• [SOURCE DATA]:

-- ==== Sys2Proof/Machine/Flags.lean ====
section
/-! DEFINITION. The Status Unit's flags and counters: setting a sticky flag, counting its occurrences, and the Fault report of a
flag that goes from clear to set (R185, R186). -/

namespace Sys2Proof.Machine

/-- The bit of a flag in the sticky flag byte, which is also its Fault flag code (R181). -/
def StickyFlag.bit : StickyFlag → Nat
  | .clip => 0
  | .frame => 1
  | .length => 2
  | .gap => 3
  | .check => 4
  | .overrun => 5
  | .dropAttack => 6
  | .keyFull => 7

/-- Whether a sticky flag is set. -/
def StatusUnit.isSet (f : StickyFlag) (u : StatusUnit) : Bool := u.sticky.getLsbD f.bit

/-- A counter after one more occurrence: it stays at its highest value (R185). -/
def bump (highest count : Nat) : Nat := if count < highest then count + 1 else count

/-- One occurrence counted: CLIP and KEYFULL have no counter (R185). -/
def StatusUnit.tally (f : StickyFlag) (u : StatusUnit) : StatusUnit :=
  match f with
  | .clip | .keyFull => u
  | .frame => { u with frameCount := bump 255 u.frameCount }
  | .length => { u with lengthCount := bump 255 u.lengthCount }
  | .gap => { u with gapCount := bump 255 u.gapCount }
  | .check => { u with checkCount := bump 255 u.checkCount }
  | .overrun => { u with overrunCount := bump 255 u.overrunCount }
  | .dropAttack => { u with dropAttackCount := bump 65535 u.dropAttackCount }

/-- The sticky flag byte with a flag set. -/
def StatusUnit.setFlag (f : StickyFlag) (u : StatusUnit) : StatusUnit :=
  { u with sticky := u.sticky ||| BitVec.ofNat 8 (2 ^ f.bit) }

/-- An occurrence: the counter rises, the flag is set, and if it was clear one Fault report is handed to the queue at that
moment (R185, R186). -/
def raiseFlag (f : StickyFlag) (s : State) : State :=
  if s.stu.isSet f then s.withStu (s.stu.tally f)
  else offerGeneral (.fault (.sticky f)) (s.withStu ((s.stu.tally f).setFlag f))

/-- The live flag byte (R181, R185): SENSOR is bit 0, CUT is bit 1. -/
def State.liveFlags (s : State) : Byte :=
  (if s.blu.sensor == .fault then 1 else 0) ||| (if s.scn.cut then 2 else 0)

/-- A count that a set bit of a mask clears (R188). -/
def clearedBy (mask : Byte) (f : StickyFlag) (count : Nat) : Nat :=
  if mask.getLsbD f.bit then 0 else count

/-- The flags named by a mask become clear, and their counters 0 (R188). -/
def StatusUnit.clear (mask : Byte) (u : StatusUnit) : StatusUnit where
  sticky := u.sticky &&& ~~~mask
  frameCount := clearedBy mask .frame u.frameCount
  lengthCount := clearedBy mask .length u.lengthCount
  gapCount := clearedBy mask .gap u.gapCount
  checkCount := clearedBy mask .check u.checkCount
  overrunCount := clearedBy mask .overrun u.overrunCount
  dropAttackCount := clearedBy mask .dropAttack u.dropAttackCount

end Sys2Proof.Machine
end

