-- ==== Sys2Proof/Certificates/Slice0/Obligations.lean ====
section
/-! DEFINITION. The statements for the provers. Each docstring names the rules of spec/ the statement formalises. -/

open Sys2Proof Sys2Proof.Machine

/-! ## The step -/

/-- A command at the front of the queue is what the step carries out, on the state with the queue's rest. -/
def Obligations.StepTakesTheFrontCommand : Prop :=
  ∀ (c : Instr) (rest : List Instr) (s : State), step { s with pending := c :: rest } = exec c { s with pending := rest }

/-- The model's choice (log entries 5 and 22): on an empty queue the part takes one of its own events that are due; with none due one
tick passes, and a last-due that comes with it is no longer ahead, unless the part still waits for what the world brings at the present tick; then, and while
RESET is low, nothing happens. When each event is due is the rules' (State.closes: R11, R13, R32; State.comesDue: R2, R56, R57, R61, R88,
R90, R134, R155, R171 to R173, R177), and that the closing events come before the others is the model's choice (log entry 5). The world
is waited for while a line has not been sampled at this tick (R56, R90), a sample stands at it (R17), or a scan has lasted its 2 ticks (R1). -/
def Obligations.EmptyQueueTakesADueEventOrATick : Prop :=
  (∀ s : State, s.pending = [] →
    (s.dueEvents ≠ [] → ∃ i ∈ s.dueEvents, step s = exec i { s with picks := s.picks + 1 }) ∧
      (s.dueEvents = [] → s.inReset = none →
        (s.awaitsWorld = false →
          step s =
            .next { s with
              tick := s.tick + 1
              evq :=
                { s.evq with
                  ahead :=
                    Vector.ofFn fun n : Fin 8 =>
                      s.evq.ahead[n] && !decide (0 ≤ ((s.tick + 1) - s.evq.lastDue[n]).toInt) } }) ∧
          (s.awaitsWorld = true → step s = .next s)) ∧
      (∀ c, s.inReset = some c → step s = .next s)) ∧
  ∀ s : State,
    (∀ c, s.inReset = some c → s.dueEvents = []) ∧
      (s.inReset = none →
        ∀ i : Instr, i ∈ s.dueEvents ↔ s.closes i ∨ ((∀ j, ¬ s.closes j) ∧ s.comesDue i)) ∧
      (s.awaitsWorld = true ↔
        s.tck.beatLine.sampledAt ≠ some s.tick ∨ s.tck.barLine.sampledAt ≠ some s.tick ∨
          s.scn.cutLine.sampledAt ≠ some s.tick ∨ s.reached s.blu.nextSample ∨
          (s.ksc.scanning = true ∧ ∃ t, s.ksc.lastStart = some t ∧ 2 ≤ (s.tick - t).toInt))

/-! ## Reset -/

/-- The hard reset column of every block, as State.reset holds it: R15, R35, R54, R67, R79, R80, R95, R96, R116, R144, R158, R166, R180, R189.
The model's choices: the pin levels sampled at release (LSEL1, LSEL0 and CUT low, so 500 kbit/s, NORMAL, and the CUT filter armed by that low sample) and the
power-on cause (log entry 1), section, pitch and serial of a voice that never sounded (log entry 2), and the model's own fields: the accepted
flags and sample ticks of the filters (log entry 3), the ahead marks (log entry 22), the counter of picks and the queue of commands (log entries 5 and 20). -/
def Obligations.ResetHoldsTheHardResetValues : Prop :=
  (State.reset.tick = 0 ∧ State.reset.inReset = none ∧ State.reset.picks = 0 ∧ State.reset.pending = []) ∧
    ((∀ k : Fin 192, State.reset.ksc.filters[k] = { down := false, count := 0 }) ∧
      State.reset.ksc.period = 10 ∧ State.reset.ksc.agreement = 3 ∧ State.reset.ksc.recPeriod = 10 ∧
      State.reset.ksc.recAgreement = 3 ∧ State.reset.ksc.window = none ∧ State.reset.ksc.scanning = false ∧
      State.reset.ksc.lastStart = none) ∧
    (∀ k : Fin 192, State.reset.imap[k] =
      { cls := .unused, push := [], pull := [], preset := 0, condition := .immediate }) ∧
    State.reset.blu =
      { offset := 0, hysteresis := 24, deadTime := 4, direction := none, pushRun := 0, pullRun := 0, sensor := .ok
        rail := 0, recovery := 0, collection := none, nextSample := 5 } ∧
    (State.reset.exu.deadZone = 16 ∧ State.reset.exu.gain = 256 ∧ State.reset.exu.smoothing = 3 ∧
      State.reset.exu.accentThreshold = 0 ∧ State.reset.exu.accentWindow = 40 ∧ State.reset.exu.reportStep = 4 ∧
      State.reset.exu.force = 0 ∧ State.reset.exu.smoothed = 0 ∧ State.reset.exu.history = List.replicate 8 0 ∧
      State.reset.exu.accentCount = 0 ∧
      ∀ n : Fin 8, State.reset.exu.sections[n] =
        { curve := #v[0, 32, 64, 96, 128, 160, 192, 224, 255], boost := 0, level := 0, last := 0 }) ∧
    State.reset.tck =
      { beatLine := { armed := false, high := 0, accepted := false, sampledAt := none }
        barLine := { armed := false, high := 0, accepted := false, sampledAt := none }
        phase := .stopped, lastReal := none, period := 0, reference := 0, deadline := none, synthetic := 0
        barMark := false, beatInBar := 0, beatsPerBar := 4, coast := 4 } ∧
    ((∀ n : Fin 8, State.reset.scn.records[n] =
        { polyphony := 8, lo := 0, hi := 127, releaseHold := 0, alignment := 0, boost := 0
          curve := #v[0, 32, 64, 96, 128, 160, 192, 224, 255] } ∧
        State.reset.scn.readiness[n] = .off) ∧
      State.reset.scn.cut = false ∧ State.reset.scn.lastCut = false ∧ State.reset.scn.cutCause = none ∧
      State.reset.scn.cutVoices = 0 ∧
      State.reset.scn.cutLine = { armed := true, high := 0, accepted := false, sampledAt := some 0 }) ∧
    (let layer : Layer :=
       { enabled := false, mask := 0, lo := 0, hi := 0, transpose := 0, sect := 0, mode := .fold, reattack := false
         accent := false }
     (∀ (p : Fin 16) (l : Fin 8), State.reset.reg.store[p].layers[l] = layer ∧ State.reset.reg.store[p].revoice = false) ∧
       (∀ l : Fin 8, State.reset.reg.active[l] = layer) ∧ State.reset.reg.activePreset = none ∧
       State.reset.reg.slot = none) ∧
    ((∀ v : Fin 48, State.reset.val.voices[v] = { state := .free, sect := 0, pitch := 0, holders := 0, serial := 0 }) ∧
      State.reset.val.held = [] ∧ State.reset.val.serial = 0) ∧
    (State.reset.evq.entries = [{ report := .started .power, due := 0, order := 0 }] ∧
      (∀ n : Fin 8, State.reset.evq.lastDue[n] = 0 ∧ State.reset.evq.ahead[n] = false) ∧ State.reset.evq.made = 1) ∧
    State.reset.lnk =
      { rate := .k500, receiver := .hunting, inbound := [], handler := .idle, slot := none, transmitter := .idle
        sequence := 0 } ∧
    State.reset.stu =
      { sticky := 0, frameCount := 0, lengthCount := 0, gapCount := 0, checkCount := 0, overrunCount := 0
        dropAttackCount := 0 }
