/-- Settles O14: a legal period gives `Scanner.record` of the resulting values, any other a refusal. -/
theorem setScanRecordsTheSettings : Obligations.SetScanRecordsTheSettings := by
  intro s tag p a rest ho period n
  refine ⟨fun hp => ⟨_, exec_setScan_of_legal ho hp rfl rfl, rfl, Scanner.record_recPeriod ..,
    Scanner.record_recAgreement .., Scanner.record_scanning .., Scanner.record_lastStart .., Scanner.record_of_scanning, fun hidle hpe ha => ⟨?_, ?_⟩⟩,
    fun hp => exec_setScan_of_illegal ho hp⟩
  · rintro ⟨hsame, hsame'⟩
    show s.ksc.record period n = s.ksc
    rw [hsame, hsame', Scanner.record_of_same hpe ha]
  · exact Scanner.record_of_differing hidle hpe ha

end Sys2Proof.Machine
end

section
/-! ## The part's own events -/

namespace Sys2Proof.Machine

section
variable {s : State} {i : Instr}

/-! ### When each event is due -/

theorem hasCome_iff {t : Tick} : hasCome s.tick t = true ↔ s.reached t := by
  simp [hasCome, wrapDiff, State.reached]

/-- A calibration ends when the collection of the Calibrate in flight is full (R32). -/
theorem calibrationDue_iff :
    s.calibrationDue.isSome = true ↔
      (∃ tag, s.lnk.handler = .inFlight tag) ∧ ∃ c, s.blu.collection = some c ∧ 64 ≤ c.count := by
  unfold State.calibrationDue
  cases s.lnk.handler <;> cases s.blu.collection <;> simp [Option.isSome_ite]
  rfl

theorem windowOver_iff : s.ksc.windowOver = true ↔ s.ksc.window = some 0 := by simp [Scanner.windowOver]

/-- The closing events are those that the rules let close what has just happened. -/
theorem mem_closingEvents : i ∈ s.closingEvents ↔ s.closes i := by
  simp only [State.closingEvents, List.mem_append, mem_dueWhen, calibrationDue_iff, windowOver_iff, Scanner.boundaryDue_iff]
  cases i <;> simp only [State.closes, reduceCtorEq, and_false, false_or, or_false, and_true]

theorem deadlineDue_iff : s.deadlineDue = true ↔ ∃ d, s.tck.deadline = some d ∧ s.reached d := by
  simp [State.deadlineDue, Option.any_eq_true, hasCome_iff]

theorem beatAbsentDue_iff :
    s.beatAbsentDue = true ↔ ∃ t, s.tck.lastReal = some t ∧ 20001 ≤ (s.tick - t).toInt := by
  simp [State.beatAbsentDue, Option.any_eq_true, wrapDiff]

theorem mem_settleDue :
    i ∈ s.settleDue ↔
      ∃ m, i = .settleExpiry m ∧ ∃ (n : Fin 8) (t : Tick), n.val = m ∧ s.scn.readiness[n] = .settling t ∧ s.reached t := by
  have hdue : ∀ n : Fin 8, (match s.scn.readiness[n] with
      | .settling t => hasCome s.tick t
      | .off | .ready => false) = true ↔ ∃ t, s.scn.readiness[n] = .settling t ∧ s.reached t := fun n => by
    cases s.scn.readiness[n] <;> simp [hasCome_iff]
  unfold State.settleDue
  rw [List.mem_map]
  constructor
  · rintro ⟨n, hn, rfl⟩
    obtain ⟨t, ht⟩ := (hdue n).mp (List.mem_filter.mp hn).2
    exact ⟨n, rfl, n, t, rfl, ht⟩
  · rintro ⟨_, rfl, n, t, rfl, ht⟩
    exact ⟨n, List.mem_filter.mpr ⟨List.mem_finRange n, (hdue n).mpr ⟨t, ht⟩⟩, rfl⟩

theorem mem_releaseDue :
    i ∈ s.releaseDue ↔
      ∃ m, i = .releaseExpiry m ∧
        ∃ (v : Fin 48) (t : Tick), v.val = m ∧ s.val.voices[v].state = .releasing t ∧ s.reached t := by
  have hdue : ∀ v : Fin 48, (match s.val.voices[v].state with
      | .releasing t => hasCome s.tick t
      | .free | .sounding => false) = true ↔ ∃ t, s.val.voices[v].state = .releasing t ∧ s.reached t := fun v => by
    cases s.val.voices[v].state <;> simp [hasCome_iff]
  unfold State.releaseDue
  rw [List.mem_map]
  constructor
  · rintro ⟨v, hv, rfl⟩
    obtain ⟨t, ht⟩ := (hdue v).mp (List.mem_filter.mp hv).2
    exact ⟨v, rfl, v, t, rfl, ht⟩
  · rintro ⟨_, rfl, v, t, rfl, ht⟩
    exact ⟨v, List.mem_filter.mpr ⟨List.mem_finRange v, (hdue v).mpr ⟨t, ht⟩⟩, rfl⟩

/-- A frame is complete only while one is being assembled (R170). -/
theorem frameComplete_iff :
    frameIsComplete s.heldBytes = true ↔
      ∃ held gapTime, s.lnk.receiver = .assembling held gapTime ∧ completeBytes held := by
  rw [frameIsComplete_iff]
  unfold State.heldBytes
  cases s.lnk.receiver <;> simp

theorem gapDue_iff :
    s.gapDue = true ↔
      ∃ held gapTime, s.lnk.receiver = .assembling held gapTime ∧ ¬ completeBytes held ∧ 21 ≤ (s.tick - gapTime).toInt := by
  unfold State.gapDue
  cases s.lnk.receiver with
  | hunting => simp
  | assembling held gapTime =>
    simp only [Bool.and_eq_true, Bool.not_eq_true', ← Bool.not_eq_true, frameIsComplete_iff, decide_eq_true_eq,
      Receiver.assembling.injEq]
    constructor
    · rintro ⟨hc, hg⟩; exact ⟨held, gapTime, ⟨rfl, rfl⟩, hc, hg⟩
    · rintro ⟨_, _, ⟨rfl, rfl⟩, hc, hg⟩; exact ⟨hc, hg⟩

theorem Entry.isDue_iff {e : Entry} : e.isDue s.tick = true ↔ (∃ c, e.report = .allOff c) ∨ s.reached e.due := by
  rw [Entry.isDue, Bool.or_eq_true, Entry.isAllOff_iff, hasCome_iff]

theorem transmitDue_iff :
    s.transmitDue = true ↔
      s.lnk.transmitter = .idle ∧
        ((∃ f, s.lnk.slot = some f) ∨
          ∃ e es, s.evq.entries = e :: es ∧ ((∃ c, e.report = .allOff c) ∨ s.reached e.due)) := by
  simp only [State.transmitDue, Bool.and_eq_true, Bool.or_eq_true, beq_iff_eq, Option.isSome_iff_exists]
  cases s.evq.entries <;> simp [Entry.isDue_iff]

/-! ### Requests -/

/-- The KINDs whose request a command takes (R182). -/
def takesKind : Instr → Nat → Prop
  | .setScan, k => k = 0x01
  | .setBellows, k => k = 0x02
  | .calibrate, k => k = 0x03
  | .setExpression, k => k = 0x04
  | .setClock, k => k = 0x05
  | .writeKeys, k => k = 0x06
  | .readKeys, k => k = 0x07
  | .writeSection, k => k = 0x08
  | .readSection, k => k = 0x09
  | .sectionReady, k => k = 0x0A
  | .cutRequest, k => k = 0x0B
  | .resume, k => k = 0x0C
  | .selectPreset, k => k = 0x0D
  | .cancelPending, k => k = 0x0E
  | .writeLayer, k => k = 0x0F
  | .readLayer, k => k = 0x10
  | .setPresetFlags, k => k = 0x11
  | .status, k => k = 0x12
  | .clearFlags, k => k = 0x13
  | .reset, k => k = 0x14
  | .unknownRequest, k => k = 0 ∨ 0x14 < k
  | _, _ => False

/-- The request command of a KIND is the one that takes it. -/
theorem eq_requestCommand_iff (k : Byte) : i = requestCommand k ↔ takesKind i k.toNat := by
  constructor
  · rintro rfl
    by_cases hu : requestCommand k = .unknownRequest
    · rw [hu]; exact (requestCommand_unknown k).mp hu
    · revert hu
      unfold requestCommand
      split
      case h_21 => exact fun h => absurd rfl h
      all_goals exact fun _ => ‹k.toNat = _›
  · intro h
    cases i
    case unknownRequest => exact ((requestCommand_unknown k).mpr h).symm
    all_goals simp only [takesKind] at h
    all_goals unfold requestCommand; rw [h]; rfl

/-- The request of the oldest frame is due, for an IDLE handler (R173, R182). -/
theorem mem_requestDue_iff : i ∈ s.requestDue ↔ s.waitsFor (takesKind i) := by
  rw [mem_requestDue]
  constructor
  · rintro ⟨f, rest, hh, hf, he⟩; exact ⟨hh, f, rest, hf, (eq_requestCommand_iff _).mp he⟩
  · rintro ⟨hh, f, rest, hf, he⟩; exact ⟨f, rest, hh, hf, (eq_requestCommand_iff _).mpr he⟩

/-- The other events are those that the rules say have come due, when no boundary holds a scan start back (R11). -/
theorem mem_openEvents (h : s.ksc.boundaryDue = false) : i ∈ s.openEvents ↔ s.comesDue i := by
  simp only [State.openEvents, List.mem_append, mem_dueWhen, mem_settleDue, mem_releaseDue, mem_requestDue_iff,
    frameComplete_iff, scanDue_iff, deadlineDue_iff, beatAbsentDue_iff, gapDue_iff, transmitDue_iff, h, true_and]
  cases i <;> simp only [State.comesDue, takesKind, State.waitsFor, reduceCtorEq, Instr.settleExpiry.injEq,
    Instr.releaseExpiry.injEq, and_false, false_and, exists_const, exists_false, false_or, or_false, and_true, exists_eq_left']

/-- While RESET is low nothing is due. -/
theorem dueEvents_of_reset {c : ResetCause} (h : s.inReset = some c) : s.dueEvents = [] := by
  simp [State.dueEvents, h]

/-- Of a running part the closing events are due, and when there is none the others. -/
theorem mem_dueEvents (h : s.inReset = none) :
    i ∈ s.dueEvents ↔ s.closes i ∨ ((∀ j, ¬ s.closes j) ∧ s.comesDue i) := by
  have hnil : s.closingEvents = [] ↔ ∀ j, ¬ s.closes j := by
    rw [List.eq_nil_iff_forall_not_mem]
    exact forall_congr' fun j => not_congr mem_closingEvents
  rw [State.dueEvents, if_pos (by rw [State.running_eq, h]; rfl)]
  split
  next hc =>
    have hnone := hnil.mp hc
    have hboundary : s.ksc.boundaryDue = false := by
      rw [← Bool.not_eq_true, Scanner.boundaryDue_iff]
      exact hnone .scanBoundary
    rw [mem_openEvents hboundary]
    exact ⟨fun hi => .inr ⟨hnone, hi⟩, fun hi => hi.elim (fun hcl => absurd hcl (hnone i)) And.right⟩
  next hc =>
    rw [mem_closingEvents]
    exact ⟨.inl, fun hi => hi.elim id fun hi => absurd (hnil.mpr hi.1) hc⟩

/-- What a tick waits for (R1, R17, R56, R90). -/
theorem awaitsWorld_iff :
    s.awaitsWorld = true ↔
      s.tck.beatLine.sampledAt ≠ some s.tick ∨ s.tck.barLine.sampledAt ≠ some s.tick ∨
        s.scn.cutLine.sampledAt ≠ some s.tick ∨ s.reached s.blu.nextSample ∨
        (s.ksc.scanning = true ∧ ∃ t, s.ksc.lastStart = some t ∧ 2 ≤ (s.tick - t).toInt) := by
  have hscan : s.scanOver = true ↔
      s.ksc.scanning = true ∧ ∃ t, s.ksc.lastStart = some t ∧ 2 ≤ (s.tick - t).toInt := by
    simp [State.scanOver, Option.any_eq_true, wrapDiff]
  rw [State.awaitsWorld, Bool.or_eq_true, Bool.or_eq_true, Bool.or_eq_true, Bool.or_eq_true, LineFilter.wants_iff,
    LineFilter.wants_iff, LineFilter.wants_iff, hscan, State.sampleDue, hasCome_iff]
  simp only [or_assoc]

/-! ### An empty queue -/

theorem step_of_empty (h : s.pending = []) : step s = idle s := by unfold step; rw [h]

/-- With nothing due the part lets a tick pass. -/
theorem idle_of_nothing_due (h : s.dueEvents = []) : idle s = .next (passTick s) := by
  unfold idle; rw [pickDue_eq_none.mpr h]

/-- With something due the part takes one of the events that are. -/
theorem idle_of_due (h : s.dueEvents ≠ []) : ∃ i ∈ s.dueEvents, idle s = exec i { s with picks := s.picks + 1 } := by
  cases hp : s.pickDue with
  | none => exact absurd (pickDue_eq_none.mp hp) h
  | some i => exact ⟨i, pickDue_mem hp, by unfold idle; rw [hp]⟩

• [ABOUT THIS EXERCISE]: Your task is to set down only the lines that run from the opening of the listing to the line with "0 (R188). -/", both ends included, each unchanged.

• [RESULT BELOW]:
-- ==== Sys2Proof/Machine/Flags.lean ====
section
/-! DEFINITION. The Status Unit's flags and counters: setting a sticky flag, counting its occurrences, and the Fault report of a
flag that goes from clear to set (R185, R186). -/

namespace Sys2Proof.Machine

/-- The bit of a flag in the sticky flag byte, which is also its Fault flag code (R181). -/
def StickyFlag.bit : StickyFlag → Nat
  | .clip => 0
  | .frame => 1
  | .length => 2
  | .gap => 3
  | .check => 4
  | .overrun => 5
  | .dropAttack => 6
  | .keyFull => 7

/-- Whether a sticky flag is set. -/
def StatusUnit.isSet (f : StickyFlag) (u : StatusUnit) : Bool := u.sticky.getLsbD f.bit

/-- A counter after one more occurrence: it stays at its highest value (R185). -/
def bump (highest count : Nat) : Nat := if count < highest then count + 1 else count

/-- One occurrence counted: CLIP and KEYFULL have no counter (R185). -/
def StatusUnit.tally (f : StickyFlag) (u : StatusUnit) : StatusUnit :=
  match f with
  | .clip | .keyFull => u
  | .frame => { u with frameCount := bump 255 u.frameCount }
  | .length => { u with lengthCount := bump 255 u.lengthCount }
  | .gap => { u with gapCount := bump 255 u.gapCount }
  | .check => { u with checkCount := bump 255 u.checkCount }
  | .overrun => { u with overrunCount := bump 255 u.overrunCount }
  | .dropAttack => { u with dropAttackCount := bump 65535 u.dropAttackCount }

/-- The sticky flag byte with a flag set. -/
def StatusUnit.setFlag (f : StickyFlag) (u : StatusUnit) : StatusUnit :=
  { u with sticky := u.sticky ||| BitVec.ofNat 8 (2 ^ f.bit) }

/-- An occurrence: the counter rises, the flag is set, and if it was clear one Fault report is handed to the queue at that
moment (R185, R186). -/
def raiseFlag (f : StickyFlag) (s : State) : State :=
  if s.stu.isSet f then s.withStu (s.stu.tally f)
  else offerGeneral (.fault (.sticky f)) (s.withStu ((s.stu.tally f).setFlag f))

/-- The live flag byte (R181, R185): SENSOR is bit 0, CUT is bit 1. -/
def State.liveFlags (s : State) : Byte :=
  (if s.blu.sensor == .fault then 1 else 0) ||| (if s.scn.cut then 2 else 0)

/-- A count that a set bit of a mask clears (R188). -/
def clearedBy (mask : Byte) (f : StickyFlag) (count : Nat) : Nat :=
  if mask.getLsbD f.bit then 0 else count

/-- The flags named by a mask become clear, and their counters 0 (R188). -/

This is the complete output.